CONCURRING STATEMENT BY

SHOGAN, J.:

¶ 1 I concur in the result reached by the majority because I, likewise, conclude that our decision in Trach v. Fellin, 817 A.2d 1102 (Pa.Super.2003) (en banc) (holding that the logical process of extrapolation is a generally accepted methodology for supporting expert testimony) guides us to such a determination.

¶ 2 It is uncontested that Decedent worked as an automotive mechanic for over forty years. It has been alleged that Decedent’s mesothelioma was caused by inhalation of asbestos-containing friction products from automotive manufacturers and suppliers. Appellant’s expert opined that each and every exposure to asbestos during Decedent’s employment contributed to his development of mesothelioma. In order to reach this conclusion, Appellant’s expert utilized the method of logic known as extrapolation.

¶3 In Track, this Court observed that extrapolation is not science but is a logical method “used to estimate the value of a *984variable outside its tabulated or observed range” or “to infer (that which is not known) from that which is known.” Track, 814 A.2d at 1114. As the Court in Track further observed, extrapolation has gained general acceptance in the scientific community under certain circumstances. Id. at 1118. As long as the basic methodology employed to reach a conclusion is sound, the scientist may extrapolate from this sound scientific basis when it is impossible or unethical to perform the type of clinical trials that would yield definitive results.
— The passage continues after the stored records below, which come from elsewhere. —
/-- The reset record (R193). -/
structure ResetRecord where
  power : Bool
  pin : Bool
  command : Bool
  count : Nat
  deriving DecidableEq, Repr

/-- Whether the part takes events: it runs; it waits for the ANSWER to RESTART to leave (R191); it is in a
reset period (R192); or it has no supply. -/
inductive Phase where
  | running | restarting | resetting | unpowered
  deriving DecidableEq, Repr

/-- The course of resets: the phase, the level of the reset line, the instant at which a running reset
period ends (absent while it waits for the line), and the reset record. -/
structure ResetControl where
  phase : Phase
  lineAsserted : Bool
  ending : Option Nat
  record : ResetRecord
  deriving DecidableEq, Repr

/-! ## The workspace of an event -/

/-- A NOTICE with its fields (the notice tables of chapters 1 and 4 to 11). -/
inductive Notice where
  | guardDrop (dest kind : Nat)
  | moveLate (aisle tag : Nat) (kind : JobKind) (bin : Nat)
  | moveLateDone (aisle tag : Nat) (kind : JobKind) (bin : Nat)
  | craneFault (aisle : Nat) (cause : FaultCause) (code : Option Nat) (job : Option (Nat × Nat))
  | shiftDone (bin : Nat) (home : Slot)
  | shiftEnded (bin : Nat) (state : BinState) (cause : ShiftCause)
  | recoveryQueued (aisle bin : Nat) (origin : Point)
  | unexpectedLoad (aisle bin : Nat)
  | gatherPartial (order inLane expected : Nat)
  | orderEnd (order : Nat) (kind : OrderKind) (station patron taken notTaken stranded failed cancelled : Nat)
  | memberLost (order pos bin : Nat) (state : MemberState)
  | joinFailed (lift : Nat) (cause : JoinCause)
  | liftBarred (lift : Nat) (cause : BarCause) (stranded : Nat)
  | carryLate (lift tag bin : Nat)
  | carryLateDone (lift tag bin : Nat)
  | carryGivenUp (lift tag bin : Nat)
  | lent (order patron item : Nat) (state : ItemWord) (due : Nat)
  | notTaken (order patron item : Nat) (cause : NotTakenCause)
  | returned (station item bin : Nat) (before : ItemWord) (due scan : Nat)
  | exception (station item : Nat) (reason : Reason)
  | restored (order item bin : Nat)
  | zoneState (zone : Nat) (state : ZoneState) (cause : Option ZoneCause) (fault : Bool)
  | shutterFault (zone : Nat) (direction : ShutterDirection)
  | callKey (line : Nat)
  | modeState (mode : Mode) (cause : ModeCause)
  | resetDone (record : ResetRecord)
  deriving DecidableEq, Repr

/-- What an event sends up besides its ANSWER. -/
inductive UpMsg where
  | notice (n : Notice)
  | holdoff (ms : Nat)
  deriving DecidableEq, Repr

/-- A restore test owed at the end of an event (R145): an attempt for one bin, or a pass. -/
inductive RestoreTest where
  | bin (bin : Nat)
  | pass
  deriving DecidableEq, Repr
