-- ==== Sys2Proof/Certificates/Slice0/Obligations.lean ====
section
/-! DEFINITION. The statements for the provers, family by family. A statement about an event's own effects names the
state `u` that they came to, and says that the event ends from there by the tests at its end and its hand-overs. -/

open Sys2Proof Sys2Proof.Machine

/-! ## The step and the queue of commands -/

/-- One step takes the command at the front of the queue and runs it with the queue's rest left waiting. -/
def Obligations.StepTakesFrontCommand : Prop :=
  ∀ (c : Instr) (rest : List Instr) (s : State), s.pending = c :: rest → step s = exec c { s with pending := rest }

/-- On an empty queue the step takes the command of a timer that is due, and otherwise lets one millisecond pass (the
model's choice, log entry 1). A timer is due once its instant has come. While the part runs, the due command is the
expiry of the first due timer, and there is none where no timer is due; that the timers of one instant go in this
order is the model's choice (log entry 5): the move deadlines of the cranes, the gather timers of the orders, the
hold-off repeat timer, of each lift the answer timer and then its carry deadlines, the minute timer, of each zone the
debounce timer and then the timer of its state (R154), the call-key timers, the timer of the mode (R187, R190). In a
reset period it is the period's end, once that has come; after RESTART and without supply there is none. -/
def Obligations.StepOnEmptyQueueTicks : Prop :=
  (∀ s : State, s.pending = [] →
    (s.dueCommand = none → step s = .next { s with now := s.now + 1 }) ∧
      ∀ c : Instr, s.dueCommand = some c → step s = exec c s) ∧
  ∀ s : State,
    let moves : List (Option Nat × Instr) :=
      (List.finRange 12).map fun (a : Fin 12) => ((s.crane a).flight.bind (·.timer), .moveDeadlineExpiry a)
    let gathers : List (Option Nat × Instr) :=
      s.desk.orders.map fun p => (p.2.gatherTimer, .gatherTimerExpiry (BitVec.ofNat 16 p.2.number))
    let lifts : List (Option Nat × Instr) := (List.finRange 6).flatMap fun (l : Fin 6) =>
      ((s.lift l).answerTimer, .answerTimerExpiry l) ::
        (s.lift l).carries.map fun c => (c.timer, .carryDeadlineExpiry l (BitVec.ofNat 16 c.tag))
    let own (z : Fin 8) : Option Instr := match (s.zone z).state with
      | .stopping => some (.parkDeadlineExpiry z)
      | .settling => some (.brakeSettleExpiry z)
      | .closing => some (.shutterCloseLimitExpiry z)
      | .opening => some (.shutterOpenLimitExpiry z)
      | .enabling => some (.zoneReadyExpiry z)
      | .clear => none
      | .sealed => none
    let zones : List (Option Nat × Instr) := (List.finRange 8).flatMap fun (z : Fin 8) =>
      ((s.zone z).debounceTimer, .alarmDebounceExpiry z) :: (own z).toList.map fun c => ((s.zone z).timer, c)
    let keys : List (Option Nat × Instr) :=
      (List.finRange 48).map fun (n : Fin 48) => ((s.line n).keyTimer, .callKeyDebounceExpiry n)
    let modes : List (Option Nat × Instr) := match s.mode.mode with
      | .draining => [(s.mode.timer, .parkWaitExpiry)]
      | .waking => [(s.mode.timer, .wakeReadyExpiry)]
      | .run => []
      | .quiet => []
    let timers := moves ++ gathers ++ [(s.desk.holdTimer, .holdRepeatExpiry)] ++ lifts ++
      [(s.returns.minuteTimer, .minuteTimerExpiry)] ++ zones ++ keys ++ modes
    let due (t : Option Nat) : Prop := ∃ e, t = some e ∧ e ≤ s.now
    (s.running → (∀ p ∈ timers, ¬ due p.1) → s.dueCommand = none) ∧
    (s.running → ∀ l p r, timers = l ++ p :: r → due p.1 → (∀ q ∈ l, ¬ due q.1) → s.dueCommand = some p.2) ∧
    (s.resets.phase = .resetting →
      (due s.resets.ending → s.dueCommand = some .resetPeriodEnd) ∧ (¬ due s.resets.ending → s.dueCommand = none)) ∧
    (s.resets.phase = .restarting ∨ s.resets.phase = .unpowered → s.dueCommand = none)
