/-! ## modStation -/

@[simp] theorem State.modStation_link (s : State) (st : Nat) (f : Station → Station) : (s.modStation st f).link = s.link := rfl
@[simp] theorem State.modStation_ports (s : State) (st : Nat) (f : Station → Station) : (s.modStation st f).ports = s.ports := rfl
@[simp] theorem State.modStation_params (s : State) (st : Nat) (f : Station → Station) : (s.modStation st f).params = s.params := rfl
@[simp] theorem State.modStation_store (s : State) (st : Nat) (f : Station → Station) : (s.modStation st f).store = s.store := rfl
@[simp] theorem State.modStation_dispatch (s : State) (st : Nat) (f : Station → Station) : (s.modStation st f).dispatch = s.dispatch := rfl
@[simp] theorem State.modStation_pool (s : State) (st : Nat) (f : Station → Station) : (s.modStation st f).pool = s.pool := rfl
@[simp] theorem State.modStation_loans (s : State) (st : Nat) (f : Station → Station) : (s.modStation st f).loans = s.loans := rfl
@[simp] theorem State.modStation_returns (s : State) (st : Nat) (f : Station → Station) : (s.modStation st f).returns = s.returns := rfl
@[simp] theorem State.modStation_zones (s : State) (st : Nat) (f : Station → Station) : (s.modStation st f).zones = s.zones := rfl
@[simp] theorem State.modStation_lines (s : State) (st : Nat) (f : Station → Station) : (s.modStation st f).lines = s.lines := rfl
@[simp] theorem State.modStation_outputs (s : State) (st : Nat) (f : Station → Station) : (s.modStation st f).outputs = s.outputs := rfl
@[simp] theorem State.modStation_mode (s : State) (st : Nat) (f : Station → Station) : (s.modStation st f).mode = s.mode := rfl
@[simp] theorem State.modStation_resets (s : State) (st : Nat) (f : Station → Station) : (s.modStation st f).resets = s.resets := rfl
@[simp] theorem State.modStation_now (s : State) (st : Nat) (f : Station → Station) : (s.modStation st f).now = s.now := rfl
@[simp] theorem State.modStation_floats (s : State) (st : Nat) (f : Station → Station) : (s.modStation st f).floats = s.floats := rfl
@[simp] theorem State.modStation_work (s : State) (st : Nat) (f : Station → Station) : (s.modStation st f).work = s.work := rfl
@[simp] theorem State.modStation_pending (s : State) (st : Nat) (f : Station → Station) : (s.modStation st f).pending = s.pending := rfl
@[simp] theorem State.modStation_addr (s : State) (st : Nat) (f : Station → Station) (x : Nat) : (s.modStation st f).addr x = s.addr x := rfl
@[simp] theorem State.modStation_treatDown (s : State) (st : Nat) (f : Station → Station) (x : Nat) : (s.modStation st f).treatDown x = s.treatDown x := rfl
@[simp] theorem State.modStation_treatUp (s : State) (st : Nat) (f : Station → Station) (x : Nat) : (s.modStation st f).treatUp x = s.treatUp x := rfl
@[simp] theorem State.modStation_counter (s : State) (st : Nat) (f : Station → Station) (x : Nat) : (s.modStation st f).counter x = s.counter x := rfl
@[simp] theorem State.modStation_aisle (s : State) (st : Nat) (f : Station → Station) (x : Nat) : (s.modStation st f).aisle x = s.aisle x := rfl
@[simp] theorem State.modStation_bin (s : State) (st : Nat) (f : Station → Station) (x : Nat) : (s.modStation st f).bin x = s.bin x := rfl
@[simp] theorem State.modStation_crane (s : State) (st : Nat) (f : Station → Station) (x : Nat) : (s.modStation st f).crane x = s.crane x := rfl
@[simp] theorem State.modStation_order (s : State) (st : Nat) (f : Station → Station) (x : Nat) : (s.modStation st f).order x = s.order x := rfl
@[simp] theorem State.modStation_lift (s : State) (st : Nat) (f : Station → Station) (x : Nat) : (s.modStation st f).lift x = s.lift x := rfl
@[simp] theorem State.modStation_zone (s : State) (st : Nat) (f : Station → Station) (x : Nat) : (s.modStation st f).zone x = s.zone x := rfl
@[simp] theorem State.modStation_line (s : State) (st : Nat) (f : Station → Station) (x : Nat) : (s.modStation st f).line x = s.line x := rfl
@[simp] theorem State.modStation_pull (s : State) (st : Nat) (f : Station → Station) (x : Nat) : (s.modStation st f).pull x = s.pull x := rfl
@[simp] theorem State.modStation_item (s : State) (st : Nat) (f : Station → Station) (x : Nat) : (s.modStation st f).item x = s.item x := rfl
@[simp] theorem State.modStation_lendClass (s : State) (st : Nat) (f : Station → Station) (x : Nat) : (s.modStation st f).lendClass x = s.lendClass x := rfl
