theorem Settles.leaveInfeed (h : Settles s₀ s) (a b : Nat) : Settles s₀ (s.leaveInfeed a b) := by
  unfold State.leaveInfeed
  split
  · exact (h.craneWork a _).oweScan
  · exact h

theorem Settles.leaveLists (h : Settles s₀ s) (a b : Nat) : Settles s₀ (s.leaveLists a b) :=
  (h.leaveFront a b).leaveInfeed a b

theorem Settles.offer (h : Settles s₀ s) (b : Nat) : Settles s₀ (s.offer b) := by
  unfold State.offer
  split
  · exact h.requestFetch _ _
  · exact h.oweRestore _

theorem Settles.becomeStored (h : Settles s₀ s) (b : Nat) : Settles s₀ (s.becomeStored b) :=
  ((h.setBinState b _).forEach _ _ fun a _ h => h.leaveLists a b).offer b

/-! ## Orders -/

theorem Settles.giveUpItem (h : Settles s₀ s) (num : Nat) (cause : NotTakenCause) (t : Nat) :
    Settles s₀ (State.giveUpItem num cause t s) := by
  unfold State.giveUpItem
  split
  · rename_i e o he ho
    split
    · rename_i hr
      exact ((h.removeItem t e he (by rw [hr]; rfl)).modOrder _ _).notice _
    · exact h
  · exact h

theorem Settles.giveUpItems (h : Settles s₀ s) (num : Nat) (cause : NotTakenCause) (ts : List Nat) :
    Settles s₀ (s.giveUpItems num cause ts) := h.forEach _ _ fun t _ h => h.giveUpItem num cause t

theorem Settles.releaseReservation (h : Settles s₀ s) (st : Nat) : Settles s₀ (s.releaseReservation st) :=
  (h.modStation st _).oweAdmission

theorem Settles.leaveLane (h : Settles s₀ s) (st b : Nat) : Settles s₀ (s.leaveLane st b) :=
  (h.modStation st _).oweAdmission.oweDrain

theorem Settles.markLane (h : Settles s₀ s) (st b : Nat) (m : LaneMark) : Settles s₀ (s.markLane st b m) :=
  h.modStation st _

theorem Settles.joinWaitList (h : Settles s₀ s) (e : WaitEntry) : Settles s₀ (s.joinWaitList e) :=
  (h.modPool _).oweScan

theorem Settles.dropWaiting (h : Settles s₀ s) (p : WaitEntry → Bool) : Settles s₀ (s.dropWaiting p) := h.modPool _

theorem Settles.toUpLeg (h : Settles s₀ s) (r : MemberRef) (b st : Nat) : Settles s₀ (s.toUpLeg r b st) :=
  h.joinWaitList _

theorem Settles.toDownLeg (h : Settles s₀ s) (r : MemberRef) (b st : Nat) : Settles s₀ (s.toDownLeg r b st) :=
  h.joinWaitList _

theorem Settles.completeGather (h : Settles s₀ s) (num st : Nat) : Settles s₀ (s.completeGather num st) :=
  (h.modOrder num _).modStation st _

theorem Settles.gatherTest (h : Settles s₀ s) (num : Nat) : Settles s₀ (s.gatherTest num) := by
  unfold State.gatherTest
  split
  · split
    · dsimp only
      split
      · exact h.modOrder num _
      · split
        · exact h.completeGather _ _
        · exact h
    · exact h
  · exact h

theorem Settles.present (h : Settles s₀ s) (st : Nat) (r : MemberRef) (b : Nat) : Settles s₀ (s.present st r b) :=
  (((h.markLane st b _).setMember r _).modOrder _ _).sendUnit _ _ _ _

theorem Settles.windowStep (h : Settles s₀ s) (st : Nat) : Settles s₀ (State.windowStep st s) := by
  unfold State.windowStep
  dsimp only
  split
  · exact h
  · split
    · split
      · exact h
      · exact (h.modStation st _).modOrder _ _
    · split
      · exact h.modStation st _
      · split
        · exact h.present _ _ _
        · split
          · exact h
          · exact h.modStation st _

theorem Settles.windowPass (h : Settles s₀ s) (st : Nat) : Settles s₀ (s.windowPass st) :=
  h.repeatTimes _ _ fun _ h => h.windowStep st

theorem Settles.clearPending (h : Settles s₀ s) (o : Order) : Settles s₀ (s.clearPending o) := by
  unfold State.clearPending
  split
  · exact h.forEach _ _ fun b _ h => (h.modBin b _).oweRestore _
  · exact h

theorem Settles.freeRecord (h : Settles s₀ s) (num : Nat) : Settles s₀ (s.freeRecord num) :=
  (h.dropOrder num).oweDrain.oweRestore _

theorem Settles.endOrder (h : Settles s₀ s) (o : Order) : Settles s₀ (s.endOrder o) := by
  unfold State.endOrder
  dsimp only
  refine Settles.freeRecord ?_ _
  have h1 := (h.giveUpItems o.number .orderEnd o.tags).forEach o.refs (fun r s => s.releaseHeld r) fun r _ h =>
    h.releaseHeld r
  split
  · exact ((h1.modStation _ _).clearPending _).notice _
  · exact (h1.modStation _ _).clearPending _

theorem Settles.endTest (h : Settles s₀ s) (num : Nat) : Settles s₀ (s.endTest num) := by
  unfold State.endTest
  split
  · split
    · exact (h.endOrder _).windowPass _
    · exact h
  · exact h

theorem Settles.settleOrder (h : Settles s₀ s) (num : Nat) : Settles s₀ (s.settleOrder num) := by
  unfold State.settleOrder
  split
  · exact ((h.gatherTest num).windowPass _).endTest num
  · exact h

theorem Settles.stationOpen (h : Settles s₀ s) (st : Nat) : Settles s₀ (State.stationOpen st s) :=
  (h.forEach _ _ fun f _ h => h.toUpLeg f.1 f.2 st).windowPass st

theorem Settles.admitMember (h : Settles s₀ s) (r : MemberRef) : Settles s₀ (State.admitMember r s) := by
  unfold State.admitMember
  split
  · split
    · exact h.requestFetch _ _
    · exact h
  · exact h

theorem Settles.admitHead (h : Settles s₀ s) (st : Nat) (o : Order) (rest : List Nat) :
    Settles s₀ (s.admitHead st o rest) := by
  unfold State.admitHead
  dsimp only
  refine Settles.forEach (Settles.oweWaiting ?_) _ _ fun r _ h => h.admitMember r
  exact ((h.modStation st _).modOrder _ _).modDesk _

theorem Settles.admissionStep (h : Settles s₀ s) (st : Nat) : Settles s₀ (State.admissionStep st s) := by
  unfold State.admissionStep
  split
  · exact h
  · split
    · split
      · exact h.admitHead _ _ _
      · exact h
    · exact h

theorem Settles.admissionPass (h : Settles s₀ s) : Settles s₀ s.admissionPass :=
  h.forEach _ _ fun st _ h => h.repeatTimes _ _ fun _ h => h.admissionStep st

theorem Settles.placeOrder (h : Settles s₀ s) (i : Nat) (o : Order) : Settles s₀ (s.placeOrder i o) :=
  ((h.modDesk _ (Tab.wf_put _ _ _)).modStation _ _).oweWaiting

/-! ## Carriage and restoration -/

theorem Settles.sendCarry (h : Settles s₀ s) (l : Nat) (c : Carry) : Settles s₀ (s.sendCarry l c) := h.sendUnit _ _ _ _

theorem Settles.assign (h : Settles s₀ s) (e : WaitEntry) (l : Nat) : Settles s₀ (s.assign e l) := by
  unfold State.assign
  dsimp only
  split
  · split
    · exact (((((h.dropWaiting _).modPool _).modLift l _).sendCarry _ _).leaveFront _ _).setMember _ _
    · exact ((((h.dropWaiting _).modPool _).modLift l _).sendCarry _ _).leaveFront _ _
  · exact ((((h.dropWaiting _).modPool _).modLift l _).sendCarry _ _).leaveLane _ _

theorem Settles.scan (h : Settles s₀ s) : Settles s₀ s.scan :=
  h.forEach _ _ fun e s h => by
    unfold State.scanEntry
    split
    · exact h.assign _ _
    · exact h

theorem Settles.createRestore (h : Settles s₀ s) (b st i : Nat) : Settles s₀ (s.createRestore b st i) :=
  (((h.modDesk _).modBin b _).placeOrder i _).admissionPass

theorem Settles.restoreAttempt (h : Settles s₀ s) (b : Nat) : Settles s₀ (State.restoreAttempt b s) := by
  unfold State.restoreAttempt
  split
  · split
    · split
      · exact h.createRestore _ _ _
      · exact h
    · exact h
  · exact h

theorem Settles.restorePass (h : Settles s₀ s) : Settles s₀ s.restorePass :=
  h.forEach _ _ fun b _ h => h.restoreAttempt b

theorem Settles.restoreTest (h : Settles s₀ s) (t : RestoreTest) : Settles s₀ (State.restoreTest t s) := by
  cases t with
  | bin b => exact h.restoreAttempt b
  | pass => exact h.restorePass

/-! ## Zones -/

theorem Settles.parkCrane (h : Settles s₀ s) (a : Nat) : Settles s₀ (State.parkCrane a s) := by
  have park : ∀ (hs : (s.crane a).state = .ready ∨ (s.crane a).state = .busy),
      Settles s₀ ((s.setCraneState a .parking).sendPark a) := by
    intro hs
    refine Settles.sendUnit ?_ _ _ _ _
    unfold State.setCraneState
    split
    · exact h
    · refine Settles.oweControl (h.modCrane a _ rfl (fun _ => ⟨by simp, rfl⟩) ?_)
      intro h1 h2
      rcases hs with hs | hs <;> contradiction
  unfold State.parkCrane
  split
  · split
    · exact park (.inl ‹_›)
    · exact park (.inr ‹_›)
    · exact h
  · exact h

theorem Settles.parkRequest (h : Settles s₀ s) (xs : List Nat) : Settles s₀ (s.parkRequest xs) :=
  h.forEach _ _ fun a _ h => h.parkCrane a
Id. at 1118. The Court in Track further remarked that in a courtroom, the test for allowing a plaintiff to recover in a tort suit is not scientific certainty, but legal sufficiency. Id. Thus, it will be for a jury, aware of the fallibility of extrapolation, to decide the credibility of expert opinions. Id. at 1118-1119. It is for the defendants, through vigorous cross-examination, to prove that the opinions of experts lack credibility. Id. at 1119.

¶4 Here, the trial court attempted to distinguish Track from the instant case by categorizing various types of extrapolation procedures and concluded that the extrapolation technique used in Track was dissimilar from the technique used by the expert in the instant case. However, from my reading, Track does not distinguish between various types of extrapolation techniques and is not limited in its holding.

¶ 5 Although well-intentioned, the trial court’s struggle with this issue illustrates the complexity of the cases in which the bench and the bar are forced to untangle the opinions and analysis of experts in matters involving scientific study. However, I do not believe that the trial court was setting itself up as a “super expert[ ] in the field of medicine.” See Majority Opinion at 38, fn. 25. Rather, it was trying to conscientiously deal with this confusing area of the law within the context of the case before it.

¶ 6 No doubt similar cases with “friction product defendants” are pending within this Commonwealth’s judicial system and, given the confusion that has surfaced on this subject, all would benefit from further guidance on this issue. This is especially true since a depleted en banc court of six members has participated in the consideration and decision of this case.1 Accordingly, I respectfully suggest that it is desirable for our Supreme Court to address this matter and clarify the appropriate approach to be taken in cases involving experts employing extrapolation as a methodology to support their scientific opinions.

. Indeed, consideration of a case by a six member panel of a fifteen member court represents well less than a majority of the commissioned court members. In my opinion, a majority opinion rendered by such a panel should not be given en banc precedential weight.